■ **Supplied material**
/-! ### Power, clocks, votes and heartbeats -/

/-- R443, R444, R445, R446: the thermal controls. A scan keeps the hottest and the coolest reading and the power, and the
time since which both are below the raise thresholds; 115 °C trips the chip; after 100 ms of calm, and of no other raise,
the thermal cap rises by one point, to at most OP7.
R433 to R436, R440 to R442, R451: the core supply and the clocks. Rail currents are kept, and the load of a calibration that
measures; a margin trip opens or widens an episode of clock stretching, whose end counts its cycles and trips; a lock of the
standby PLL makes a change ready; a slip of a PLL that runs the chip raises `PLL_SLIP` and withdraws an armed chip; an
oscillator that qualifies is marked so, and one that fails loses its bit: up to stage 2 of the boot nothing else follows
there, as the stage that waits for it fails with the count that it finds; later `REF_LOST` is raised, and the host reference
takes the link down and the fabric reference withdraws an armed chip. R477: while unarmed the sequencer of the operating
points also acts every 100 µs.
The model's own choices here: an oscillator may be judged in every powered stage (assumption 76), and the boundaries count
the cycles of an episode up to them, the rest being the row's operand (assumption 171). Times are kept as durations that no
load of the timebase moves (assumption 54). -/
def Obligations.ThermalAndClockEvents : Prop :=
  (∀ (tick : Nat) (s : State),
      (∀ hot cool power, (s.at_ tick).pins.powered = true →
        let u := s.at_ tick
        let below := decide (hot < (u.pwr.thermUp.toNat : Int) * 16) &&
          decide (power.toNat * 20 < u.pwr.limit.toNat * 1000 * 19)
        let v := u.onPwr fun p => { p with
          junctionMax := hot, junctionMin := cool, power := power
          scans := (u.uptime, hot, power.toNat) :: keptScans (
            if u.cad.begun = true then min (u.uptime - 1000000) (u.elapsed u.cad.bk) else u.uptime - 1000000) p.scans
          belowSince := if below = true then some (p.belowSince.getD u.uptime) else none }
        (hot < 1840 → exec (.thermalScan tick hot cool power) s = .next v.stepEnd) ∧
        (1840 ≤ hot → u.pins.thermtripN = true → exec (.thermalScan tick hot cool power) s = .next v.trip.workEnd)) ∧
      (∀ t, (s.at_ tick).pwr.belowSince = some t → t + 100000000 ≤ (s.at_ tick).uptime →
        (∀ x, (s.at_ tick).pwr.lastUp = some x → x + 100000000 ≤ (s.at_ tick).uptime) → (s.at_ tick).pwr.cap < 7 →
        exec (.thermalCapRaise tick) s = .next (((s.at_ tick).onPwr fun p => { p with
          cap := p.cap + 1, lastUp := some (s.at_ tick).uptime }).tunePll).stepEnd)) ∧
  (∀ (s : State),
      (∀ w e, s.coreRuns = true →
        let die (i : BitVec 32) (d : CalDie) : CalDie :=
          if d.named = true ∧ d.ended = false then { d with loadNow := larger d.loadNow i } else d
        exec (.railCurrentRead w e) s = .next (s.onPwr fun p => { p with
          curW := w, curE := e
          cal := p.cal.map fun c => { c with west := die w c.west, east := die e c.east } }).stepEnd) ∧
      (∀ west east, (west = true ∨ east = true) → s.coreRuns = true → s.hlt.halted = false →
        let dies : BitVec 2 := flag 2 0 west ||| flag 2 1 east
        let u := s.onPwr fun p => { p with episode := some (p.episode.getD 0 ||| dies) }
        exec (.marginTrip west east) s = .next (
          if u.step.playing = true then u.onStep fun g => { g with trouble := g.trouble ||| dies } else u).stepEnd) ∧
      (∀ cycles dies, s.pwr.episode = some dies →
        exec (.stretchEnd cycles) s = .next ((s.onPwr fun p => { p with
          episode := none, stretch := satAdd p.stretch cycles, stretchTotal := satAdd p.stretchTotal cycles
          tripsW := if dies.getLsbD 0 then satInc p.tripsW else p.tripsW
          tripsE := if dies.getLsbD 1 then satInc p.tripsE else p.tripsE }).onStep fun g => { g with
            stretched := g.stretched + cycles }).stepEnd) ∧
      (∀ pll, let u := s.onPwr fun p => { p with clk := p.clk ||| bit 9 (pllBit pll) }
        exec (.pllLock pll) s = .next (if u.isStandbyPll pll = true then
          u.onPwr fun p => { p with standbyLocked := p.standbyOp.isSome } else u).stepEnd) ∧
      (∀ pll, s.pwr.clk.getLsbD (pllBit pll) = true →
        let u := (s.onPwr fun p => { p with clk := p.clk &&& ~~~ (bit 9 (pllBit pll)) }).raisePwr 6
        let v := if u.isStandbyPll pll = true then u.onPwr fun p => { p with standbyLocked := false } else u
        exec (.pllSlip pll) s = .next (
          if (pll = .timebase ∨ v.isActivePll pll = true) ∧ v.unarmed = false then v.withdraw else v).stepEnd) ∧
      (∀ src n, s.cfg.inPulse = false → s.pins.powered = true → qualified src n = true →
        exec (.clockQualification src n) s = .next (s.onPwr fun p => { p with clk := p.clk ||| bit 9 (srcBit src) }).stepEnd) ∧
      (∀ src n, s.cfg.inPulse = false → s.pins.powered = true → qualified src n = false →
        let u := s.onPwr fun p => { p with clk := p.clk &&& ~~~ (bit 9 (srcBit src)) }
        let v := u.raisePwr 5
        (s.cfg.stage.toNat ≤ 2 → exec (.clockQualification src n) s = .next u.stepEnd) ∧
        (2 < s.cfg.stage.toNat →
          (src = .xtal → exec (.clockQualification src n) s = .next v.stepEnd) ∧
          (src = .hostRef → exec (.clockQualification src n) s = .next v.linkDown.workEnd) ∧
          (src = .fabricRef → exec (.clockQualification src n) s = .next
            (if v.unarmed = true then v else v.withdraw).workEnd))) ∧
      (∀ w e tick, (s.at_ tick).unarmed = true → (s.at_ tick).coreRuns = true → (s.at_ tick).hlt.halted = false →
        let u := (s.at_ tick).sequence w e
        exec (.unarmedOpTick w e tick) s = .next (
          if u.pwr.transition.isSome = true then u else u.commandVolts u.pwr.inForce).stepEnd))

■ **Brief**
Look through the entries above, and wherever a line holds the word "satInc", copy it.

■ **Expected answer**
          tripsW := if dies.getLsbD 0 then satInc p.tripsW else p.tripsW
          tripsE := if dies.getLsbD 1 then satInc p.tripsE else p.tripsE }).onStep fun g => { g with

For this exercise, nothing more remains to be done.